---------- DATA IN THIS EXERCISE

/-! ### Fabric, ledger, misses and trips -/

/-- R34: a token that comes after its deadline, or with a SEQ older than the last one accepted for its instance and task, is
discarded, and the unit keeps its state whole: nothing changes but the token table, the cells and the count of the most
tokens held. (Older is read modulo 256, within 127: the model's reading, log 44.)

R34, R37, R296: a token of an emulation output that comes in time is accepted: its SEQ is the last accepted, its chain
has completed, and its cell is free for the waiting tokens. -/
def Obligations.TokensCompleteOrAreDiscarded : Prop :=
  (∀ (cell : Fin 16) (u v : List Bool) (k : Tok) (s : State),
     s.main.fab.cells.find? (fun p => p.1 == cell.val) = some (cell.val, k) →
     (k.deadline ≤ s.main.now ∨ seqOlder (mget 0 s.main.fab.lastSeq (seqKey k.inst k.task)) k.seq = true) →
     Completes (.tokenComplete cell u v) s (fun t => ObjsOnly { s with main := { s.main with fab := t.main.fab } } t [O.DV_TOKENS_PEAK] ∧
       t.main.fab = { s.main.fab with waiting := t.main.fab.waiting, cells := t.main.fab.cells })) ∧
  (∀ (cell : Fin 16) (u v : List Bool) (k : Tok) (s : State),
     s.main.fab.cells.find? (fun p => p.1 == cell.val) = some (cell.val, k) → k.task = .emulation →
     s.main.now < k.deadline → seqOlder (mget 0 s.main.fab.lastSeq (seqKey k.inst k.task)) k.seq = false →
     Completes (.tokenComplete cell u v) s (fun t =>
       mget 0 t.main.fab.lastSeq (seqKey k.inst k.task) = k.seq ∧ mget 0 t.main.fab.missRun (missKey k.inst 4) = 0 ∧
       t.main.fab.map = s.main.fab.map ∧ ObjsBut s.main t.main [O.DV_TOKENS_PEAK] ∧
       (s.main.fab.waiting = [] → ∀ p ∈ t.main.fab.cells, p.1 ≠ cell.val)))

/-- R49, R53: the ledger's decision on the oldest request, in the configuration that the changes admitted before it leave.
Where the checks of the write now refuse it (log 69), it is answered so and nothing else changes. Refused by the admission
test, the configuration in force and the map stay as they were, DV_ADMIT_CODE and DV_ADMIT_NEED report why, DV_ADMIT_COUNT
counts and the write is answered ADMIT. Admitted, the map and the change await the next slot boundary and the write is
answered OK; ADMIT_REFUSED clears only where the change adds load (R54).

R48: a raise of the brim is tested as R49 with the brim written: the first slot that fails refuses it with code 0x05. -/
def Obligations.LedgerDecidesTheOldestRequest : Prop :=
  ∀ (r : LReq) (rest : List LReq) (s : State), s.main.fab.reqs = r :: rest → r.key = none →
    (∀ u e ws, r.change ≠ .rule u e ws) → r.sess < 10 →
    Completes .ledgerDecision s (fun t =>
      let base := s.start.fab.commits.foldl (fun m c => m.applyChange c.change) { s.start with fab := { s.start.fab with reqs := rest } }
      let old := s.main.fab.staged.getD s.main.fab.map
      let next := base.applyChange r.change
      let verdict : Refuse ⊕ List Chain :=
        if r.change.isBrim then (match slotChecks old (next.obj O.DV_BRIM) slots with
          | some f => .inl { f with code := 0x05 }
          | none => .inr old)
        else admission old next.chainsOf (s.main.obj O.DV_PACE_STATE) (s.main.obj O.DV_PACE_NOW) (base.obj O.DV_BRIM)
      let unmoved := t.main.fab = { s.main.fab with reqs := rest }
      match base.changeRefusal r.change, verdict with
      | some c, _ => unmoved ∧ t.main.out.status = some c ∧ t.main.inst = s.main.inst ∧
          ObjsBut s.main t.main [hsAddr r.sess O.HS_ABORT_LAST, hsAddr r.sess O.HS_ABORT_COUNT]
      | none, .inl f => unmoved ∧ t.main.out.status = some aAdmit ∧
          t.main.obj O.DV_ADMIT_CODE = f.code % 2 ^ 72 ∧ t.main.obj O.DV_ADMIT_NEED = f.need % 2 ^ 72 ∧
          t.main.obj O.DV_ADMIT_COUNT = (s.main.obj O.DV_ADMIT_COUNT + 1) % 2 ^ 36 ∧
          (∀ i, (t.main.i i).core.st = (s.main.i i).core.st) ∧
          (∀ i, r.change.instance? = some i → (t.main.i i).core.admitRef = true)
      | none, .inr map => t.main.fab = { s.main.fab with reqs := rest, staged := some map, commits := s.main.fab.commits ++ [r] } ∧
          t.main.out.status = some 0 ∧ t.main.objs = s.main.objs ∧
          (∀ i, r.change.instance? = some i → (t.main.i i).core.admitRef =
            ((s.main.i i).core.admitRef && (r.change.isBrim || onlyRemoves old next.chainsOf))))

/-- R63, R64, R66: a missed release of a chain in the map is counted and shown in DV_MISS_LAST. The second consecutive one
of a current chain holds the axis's outputs at the safe level with PW_TRIP_SRC bit 9 and raises DEADLINE_CL, the third of an
outer or hoop chain raises DEADLINE_OUTER; before that nothing of the lane or the causes changes.

R65, R66, R400: a missed release of the refinement chain is counted once and shown with the first entry it affects, and
every entry it affects is marked, keeping its prediction; no other entry changes. -/
def Obligations.MissedReleasesRaiseTheirCause : Prop :=
  ((∀ (a : Ax) (s : State), s.main.hasChain a 0 = true → Completes (.currentChainMiss a) s (fun t =>
       let n := mget 0 s.main.fab.missRun (missKey a 0)
       mget 0 t.main.fab.missRun (missKey a 0) = n + 1 ∧
       t.main.obj O.DV_MISS_COUNT = (s.main.obj O.DV_MISS_COUNT + 1) % 2 ^ 36 ∧
       t.main.obj O.DV_MISS_LAST = instAddr a O.STATUS ∧ (t.main.i a).core.missT = some s.main.now ∧
       InstBut s.main t.main [a.val] ∧ (∀ b, b ≠ a.val → t.main.ln b = s.main.ln b) ∧
       (if 1 ≤ n then (t.main.ln a).hold = true ∧ (t.main.obj (pwAddr a O.PW_TRIP_SRC)).testBit 9 = true ∧
           (t.main.i a).core.raised.testBit cDeadlineCl = true ∧ (t.main.i a).core.raisedR = 0
        else t.main.ln a = s.main.ln a ∧ (t.main.i a).core.raised = (s.main.i a).core.raised))) ∧
   (∀ (i : InstId) (s : State), s.main.hasChain i (if i.val < 64 then 1 else 2) = true →
     Completes (.outerChainMiss i) s (fun t =>
       let k := missKey i (if i.val < 64 then 1 else 2)
       let n := mget 0 s.main.fab.missRun k
       mget 0 t.main.fab.missRun k = n + 1 ∧ t.main.obj O.DV_MISS_COUNT = (s.main.obj O.DV_MISS_COUNT + 1) % 2 ^ 36 ∧
       t.main.obj O.DV_MISS_LAST = instAddr i O.STATUS ∧ t.main.lane = s.main.lane ∧ InstBut s.main t.main [i.val] ∧
       (if 2 ≤ n then (t.main.i i).core.raised.testBit cDeadlineOuter = true
        else (t.main.i i).core.raised = (s.main.i i).core.raised)))) ∧
  (∀ (e : Fin 1024) (es : List (Fin 1024)) (s : State), s.main.hasChain 128 3 = true →
     Completes (.refinementChainMiss (e :: es)) s (fun t =>
       t.main.obj O.DV_MISS_COUNT = (s.main.obj O.DV_MISS_COUNT + 1) % 2 ^ 36 ∧
       t.main.obj O.DV_MISS_LAST = e.val * 2 ^ 24 + evAddr 0 O.EV_QUEUE ∧
       ∀ k : Fin 1024, t.main.act k = if k ∈ e :: es then { s.main.act k with missed := true } else s.main.act k))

--------------------

YOUR GOAL - With the line that has "let k := missKey" as the first and the line that has "(∀ (e : Fin 1024)" as the last, repeat exactly that run of lines above and no more.

TASK RESPONSE -
       let k := missKey i (if i.val < 64 then 1 else 2)
       let n := mget 0 s.main.fab.missRun k
       mget 0 t.main.fab.missRun k = n + 1 ∧ t.main.obj O.DV_MISS_COUNT = (s.main.obj O.DV_MISS_COUNT + 1) % 2 ^ 36 ∧
       t.main.obj O.DV_MISS_LAST = instAddr i O.STATUS ∧ t.main.lane = s.main.lane ∧ InstBut s.main t.main [i.val] ∧
       (if 2 ≤ n then (t.main.i i).core.raised.testBit cDeadlineOuter = true
        else (t.main.i i).core.raised = (s.main.i i).core.raised)))) ∧
  (∀ (e : Fin 1024) (es : List (Fin 1024)) (s : State), s.main.hasChain 128 3 = true →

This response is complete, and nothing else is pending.